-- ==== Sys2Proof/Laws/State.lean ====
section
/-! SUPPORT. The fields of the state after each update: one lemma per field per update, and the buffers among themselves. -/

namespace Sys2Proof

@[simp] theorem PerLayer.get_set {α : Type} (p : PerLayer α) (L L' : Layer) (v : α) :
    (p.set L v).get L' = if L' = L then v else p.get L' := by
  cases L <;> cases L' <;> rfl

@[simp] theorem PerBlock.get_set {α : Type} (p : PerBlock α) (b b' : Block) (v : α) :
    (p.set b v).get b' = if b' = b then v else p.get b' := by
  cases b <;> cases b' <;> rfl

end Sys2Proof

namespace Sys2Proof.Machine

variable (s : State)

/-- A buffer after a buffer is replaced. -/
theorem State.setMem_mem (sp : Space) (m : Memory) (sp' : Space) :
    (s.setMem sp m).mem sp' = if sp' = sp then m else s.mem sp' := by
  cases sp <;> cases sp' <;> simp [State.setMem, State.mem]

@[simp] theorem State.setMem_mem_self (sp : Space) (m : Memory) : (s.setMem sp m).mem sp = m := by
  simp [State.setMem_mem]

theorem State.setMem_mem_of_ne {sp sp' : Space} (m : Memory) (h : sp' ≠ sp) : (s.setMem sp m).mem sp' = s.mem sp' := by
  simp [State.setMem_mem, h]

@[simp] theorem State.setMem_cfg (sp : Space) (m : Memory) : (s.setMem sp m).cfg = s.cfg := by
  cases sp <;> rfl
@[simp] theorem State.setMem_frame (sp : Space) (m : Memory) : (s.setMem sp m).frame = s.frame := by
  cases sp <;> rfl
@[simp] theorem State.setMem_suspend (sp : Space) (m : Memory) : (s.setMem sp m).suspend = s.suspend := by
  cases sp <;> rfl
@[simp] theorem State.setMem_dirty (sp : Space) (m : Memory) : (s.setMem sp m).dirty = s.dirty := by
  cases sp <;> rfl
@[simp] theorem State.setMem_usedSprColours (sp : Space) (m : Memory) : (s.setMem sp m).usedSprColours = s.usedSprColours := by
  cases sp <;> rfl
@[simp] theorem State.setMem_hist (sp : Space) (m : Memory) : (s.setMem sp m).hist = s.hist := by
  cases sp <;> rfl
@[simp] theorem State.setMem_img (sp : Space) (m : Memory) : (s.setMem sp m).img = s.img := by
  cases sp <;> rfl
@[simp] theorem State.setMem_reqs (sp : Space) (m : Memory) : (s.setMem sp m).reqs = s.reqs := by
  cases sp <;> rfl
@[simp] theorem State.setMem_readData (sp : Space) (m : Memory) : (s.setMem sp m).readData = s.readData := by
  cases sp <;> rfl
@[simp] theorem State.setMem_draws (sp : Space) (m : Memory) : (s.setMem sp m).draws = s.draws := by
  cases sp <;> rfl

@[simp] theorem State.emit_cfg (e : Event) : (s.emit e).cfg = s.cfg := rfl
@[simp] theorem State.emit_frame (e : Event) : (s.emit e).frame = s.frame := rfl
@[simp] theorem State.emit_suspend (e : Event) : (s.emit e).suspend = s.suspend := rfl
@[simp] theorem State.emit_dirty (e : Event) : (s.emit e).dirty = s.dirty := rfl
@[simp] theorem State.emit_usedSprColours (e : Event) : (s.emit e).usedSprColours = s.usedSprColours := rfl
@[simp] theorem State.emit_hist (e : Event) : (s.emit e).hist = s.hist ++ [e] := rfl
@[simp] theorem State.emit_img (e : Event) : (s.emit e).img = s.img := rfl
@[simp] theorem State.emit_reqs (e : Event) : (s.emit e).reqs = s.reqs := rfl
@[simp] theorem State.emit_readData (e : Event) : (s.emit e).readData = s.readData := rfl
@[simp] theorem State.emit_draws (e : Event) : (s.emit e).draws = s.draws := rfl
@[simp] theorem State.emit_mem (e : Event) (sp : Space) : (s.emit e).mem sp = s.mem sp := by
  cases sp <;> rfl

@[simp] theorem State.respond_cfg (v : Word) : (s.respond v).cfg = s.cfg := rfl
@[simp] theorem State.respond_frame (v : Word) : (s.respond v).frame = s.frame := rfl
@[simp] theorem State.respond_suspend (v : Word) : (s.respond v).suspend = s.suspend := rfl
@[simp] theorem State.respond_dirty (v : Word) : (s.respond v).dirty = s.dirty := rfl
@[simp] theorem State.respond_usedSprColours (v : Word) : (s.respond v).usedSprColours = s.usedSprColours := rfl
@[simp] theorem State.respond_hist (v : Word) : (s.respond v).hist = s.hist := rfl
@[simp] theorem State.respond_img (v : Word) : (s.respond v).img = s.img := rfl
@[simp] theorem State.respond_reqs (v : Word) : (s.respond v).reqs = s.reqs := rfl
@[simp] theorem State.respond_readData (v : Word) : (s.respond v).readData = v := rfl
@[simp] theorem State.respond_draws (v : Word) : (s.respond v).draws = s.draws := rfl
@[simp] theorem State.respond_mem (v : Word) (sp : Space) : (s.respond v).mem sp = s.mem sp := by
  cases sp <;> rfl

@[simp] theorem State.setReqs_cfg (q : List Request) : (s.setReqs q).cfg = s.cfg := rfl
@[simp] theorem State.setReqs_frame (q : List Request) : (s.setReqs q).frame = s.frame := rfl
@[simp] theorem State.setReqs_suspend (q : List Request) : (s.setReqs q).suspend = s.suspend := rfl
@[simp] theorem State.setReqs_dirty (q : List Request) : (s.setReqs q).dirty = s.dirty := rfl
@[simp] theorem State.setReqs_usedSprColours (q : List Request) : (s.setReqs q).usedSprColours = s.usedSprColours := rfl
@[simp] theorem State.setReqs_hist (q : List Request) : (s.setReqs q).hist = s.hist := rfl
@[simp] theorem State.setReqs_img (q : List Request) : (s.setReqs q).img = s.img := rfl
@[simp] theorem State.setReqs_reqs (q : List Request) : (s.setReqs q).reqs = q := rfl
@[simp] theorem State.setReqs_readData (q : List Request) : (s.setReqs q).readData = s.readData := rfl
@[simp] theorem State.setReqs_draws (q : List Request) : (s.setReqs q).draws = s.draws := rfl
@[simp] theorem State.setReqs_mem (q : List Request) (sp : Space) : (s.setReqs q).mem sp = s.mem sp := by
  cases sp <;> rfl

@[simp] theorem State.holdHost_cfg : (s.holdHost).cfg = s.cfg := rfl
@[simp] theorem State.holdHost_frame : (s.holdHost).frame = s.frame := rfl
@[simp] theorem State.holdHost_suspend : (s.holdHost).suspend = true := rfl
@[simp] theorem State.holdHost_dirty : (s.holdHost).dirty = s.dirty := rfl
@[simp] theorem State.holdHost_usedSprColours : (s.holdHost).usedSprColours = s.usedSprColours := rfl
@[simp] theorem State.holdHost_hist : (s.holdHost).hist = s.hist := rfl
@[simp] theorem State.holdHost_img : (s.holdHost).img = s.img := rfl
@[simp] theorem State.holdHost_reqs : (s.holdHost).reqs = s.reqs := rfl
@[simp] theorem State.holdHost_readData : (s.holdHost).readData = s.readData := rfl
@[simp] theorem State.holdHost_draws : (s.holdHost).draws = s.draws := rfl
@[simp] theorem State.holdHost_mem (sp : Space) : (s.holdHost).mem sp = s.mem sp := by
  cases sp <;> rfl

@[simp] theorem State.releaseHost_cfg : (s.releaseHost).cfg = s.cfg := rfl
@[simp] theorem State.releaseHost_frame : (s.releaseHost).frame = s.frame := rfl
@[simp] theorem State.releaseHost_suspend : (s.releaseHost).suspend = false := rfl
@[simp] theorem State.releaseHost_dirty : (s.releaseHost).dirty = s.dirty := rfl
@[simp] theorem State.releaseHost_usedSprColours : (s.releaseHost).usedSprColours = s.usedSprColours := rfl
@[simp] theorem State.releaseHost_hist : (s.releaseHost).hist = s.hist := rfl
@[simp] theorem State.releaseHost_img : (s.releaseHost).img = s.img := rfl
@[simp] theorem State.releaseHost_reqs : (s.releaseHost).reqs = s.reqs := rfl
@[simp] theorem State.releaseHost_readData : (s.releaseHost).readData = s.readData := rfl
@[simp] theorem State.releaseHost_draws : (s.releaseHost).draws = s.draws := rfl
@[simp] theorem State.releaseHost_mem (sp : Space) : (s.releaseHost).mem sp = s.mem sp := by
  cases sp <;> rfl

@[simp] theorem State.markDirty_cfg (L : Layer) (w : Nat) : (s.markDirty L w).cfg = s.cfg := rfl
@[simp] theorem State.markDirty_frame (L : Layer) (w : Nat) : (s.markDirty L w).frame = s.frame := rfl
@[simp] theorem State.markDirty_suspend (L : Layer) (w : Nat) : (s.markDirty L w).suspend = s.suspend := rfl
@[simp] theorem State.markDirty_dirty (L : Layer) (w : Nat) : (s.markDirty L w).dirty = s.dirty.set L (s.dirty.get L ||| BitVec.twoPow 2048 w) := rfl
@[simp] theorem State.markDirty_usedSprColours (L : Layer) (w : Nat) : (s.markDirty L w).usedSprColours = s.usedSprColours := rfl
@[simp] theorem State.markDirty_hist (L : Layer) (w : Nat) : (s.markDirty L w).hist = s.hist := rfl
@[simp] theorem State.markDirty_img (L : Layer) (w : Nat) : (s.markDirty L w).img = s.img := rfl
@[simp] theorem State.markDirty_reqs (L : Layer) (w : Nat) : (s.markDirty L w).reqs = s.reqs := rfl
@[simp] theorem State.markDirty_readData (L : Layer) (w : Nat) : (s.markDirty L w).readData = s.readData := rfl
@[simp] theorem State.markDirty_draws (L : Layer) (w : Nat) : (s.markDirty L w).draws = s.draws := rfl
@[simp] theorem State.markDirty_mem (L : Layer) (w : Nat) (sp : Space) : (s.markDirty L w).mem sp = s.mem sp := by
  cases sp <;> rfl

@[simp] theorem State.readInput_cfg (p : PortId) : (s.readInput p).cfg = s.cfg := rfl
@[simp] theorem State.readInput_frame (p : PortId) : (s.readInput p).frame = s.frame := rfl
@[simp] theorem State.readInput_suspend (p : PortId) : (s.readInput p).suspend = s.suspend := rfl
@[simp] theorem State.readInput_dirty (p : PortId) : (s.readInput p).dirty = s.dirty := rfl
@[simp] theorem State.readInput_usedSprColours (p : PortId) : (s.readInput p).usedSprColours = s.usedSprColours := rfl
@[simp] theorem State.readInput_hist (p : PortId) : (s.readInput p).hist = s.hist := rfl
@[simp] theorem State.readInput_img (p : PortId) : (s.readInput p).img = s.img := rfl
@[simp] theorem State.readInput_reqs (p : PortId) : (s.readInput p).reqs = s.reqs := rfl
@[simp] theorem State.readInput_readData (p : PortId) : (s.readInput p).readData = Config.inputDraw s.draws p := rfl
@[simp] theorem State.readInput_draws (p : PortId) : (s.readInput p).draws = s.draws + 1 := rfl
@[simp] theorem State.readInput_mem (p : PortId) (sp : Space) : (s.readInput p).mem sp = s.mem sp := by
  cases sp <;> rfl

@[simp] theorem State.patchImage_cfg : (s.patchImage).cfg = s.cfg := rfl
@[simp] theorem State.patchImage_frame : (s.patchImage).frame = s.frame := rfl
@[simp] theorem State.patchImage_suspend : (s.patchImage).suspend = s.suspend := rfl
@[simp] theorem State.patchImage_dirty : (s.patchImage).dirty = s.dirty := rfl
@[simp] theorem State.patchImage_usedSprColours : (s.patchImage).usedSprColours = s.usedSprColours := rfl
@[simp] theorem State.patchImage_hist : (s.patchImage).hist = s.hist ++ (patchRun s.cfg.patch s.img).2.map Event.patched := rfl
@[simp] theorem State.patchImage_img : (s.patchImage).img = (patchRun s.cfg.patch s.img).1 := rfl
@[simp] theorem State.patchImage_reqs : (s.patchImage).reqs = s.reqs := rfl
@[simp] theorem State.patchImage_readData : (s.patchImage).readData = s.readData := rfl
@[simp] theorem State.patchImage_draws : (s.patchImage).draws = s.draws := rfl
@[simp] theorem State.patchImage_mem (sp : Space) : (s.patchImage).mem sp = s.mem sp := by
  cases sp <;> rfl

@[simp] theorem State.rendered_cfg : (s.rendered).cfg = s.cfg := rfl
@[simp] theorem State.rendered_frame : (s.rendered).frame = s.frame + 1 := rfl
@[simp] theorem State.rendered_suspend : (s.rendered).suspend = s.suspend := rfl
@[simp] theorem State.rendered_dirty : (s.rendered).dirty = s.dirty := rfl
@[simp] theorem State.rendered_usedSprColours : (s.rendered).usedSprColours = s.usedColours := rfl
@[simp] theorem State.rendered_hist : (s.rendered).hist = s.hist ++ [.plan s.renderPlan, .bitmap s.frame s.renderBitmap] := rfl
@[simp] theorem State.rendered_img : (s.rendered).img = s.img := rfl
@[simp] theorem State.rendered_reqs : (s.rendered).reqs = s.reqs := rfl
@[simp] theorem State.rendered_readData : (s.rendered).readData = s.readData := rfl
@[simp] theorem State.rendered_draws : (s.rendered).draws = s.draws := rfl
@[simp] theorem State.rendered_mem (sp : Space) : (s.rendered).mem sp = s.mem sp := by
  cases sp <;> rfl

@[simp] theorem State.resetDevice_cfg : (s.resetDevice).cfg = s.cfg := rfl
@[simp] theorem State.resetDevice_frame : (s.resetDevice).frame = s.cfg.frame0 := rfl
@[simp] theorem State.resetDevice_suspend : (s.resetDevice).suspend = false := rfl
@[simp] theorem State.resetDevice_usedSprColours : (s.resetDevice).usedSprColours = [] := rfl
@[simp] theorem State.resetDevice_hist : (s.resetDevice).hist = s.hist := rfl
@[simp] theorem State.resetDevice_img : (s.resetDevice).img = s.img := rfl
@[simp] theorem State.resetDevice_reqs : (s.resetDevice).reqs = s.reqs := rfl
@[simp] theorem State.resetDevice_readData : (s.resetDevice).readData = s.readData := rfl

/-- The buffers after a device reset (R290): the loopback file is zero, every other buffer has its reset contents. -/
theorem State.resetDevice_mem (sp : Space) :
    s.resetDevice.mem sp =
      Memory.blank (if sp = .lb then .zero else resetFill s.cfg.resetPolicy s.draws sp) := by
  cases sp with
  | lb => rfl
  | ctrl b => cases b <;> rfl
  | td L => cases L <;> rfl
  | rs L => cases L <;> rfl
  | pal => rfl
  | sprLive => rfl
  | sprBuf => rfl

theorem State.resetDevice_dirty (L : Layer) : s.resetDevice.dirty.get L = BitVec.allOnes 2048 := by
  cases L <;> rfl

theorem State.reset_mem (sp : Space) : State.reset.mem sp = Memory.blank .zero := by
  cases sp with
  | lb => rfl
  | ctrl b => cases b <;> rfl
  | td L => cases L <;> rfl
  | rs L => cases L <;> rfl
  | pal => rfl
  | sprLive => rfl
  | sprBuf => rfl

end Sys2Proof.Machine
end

* _What you should do_
Each line in the data above either holds "usedSprColours" or does not. State how many do, as a bare number.

* _Finished exercise_
11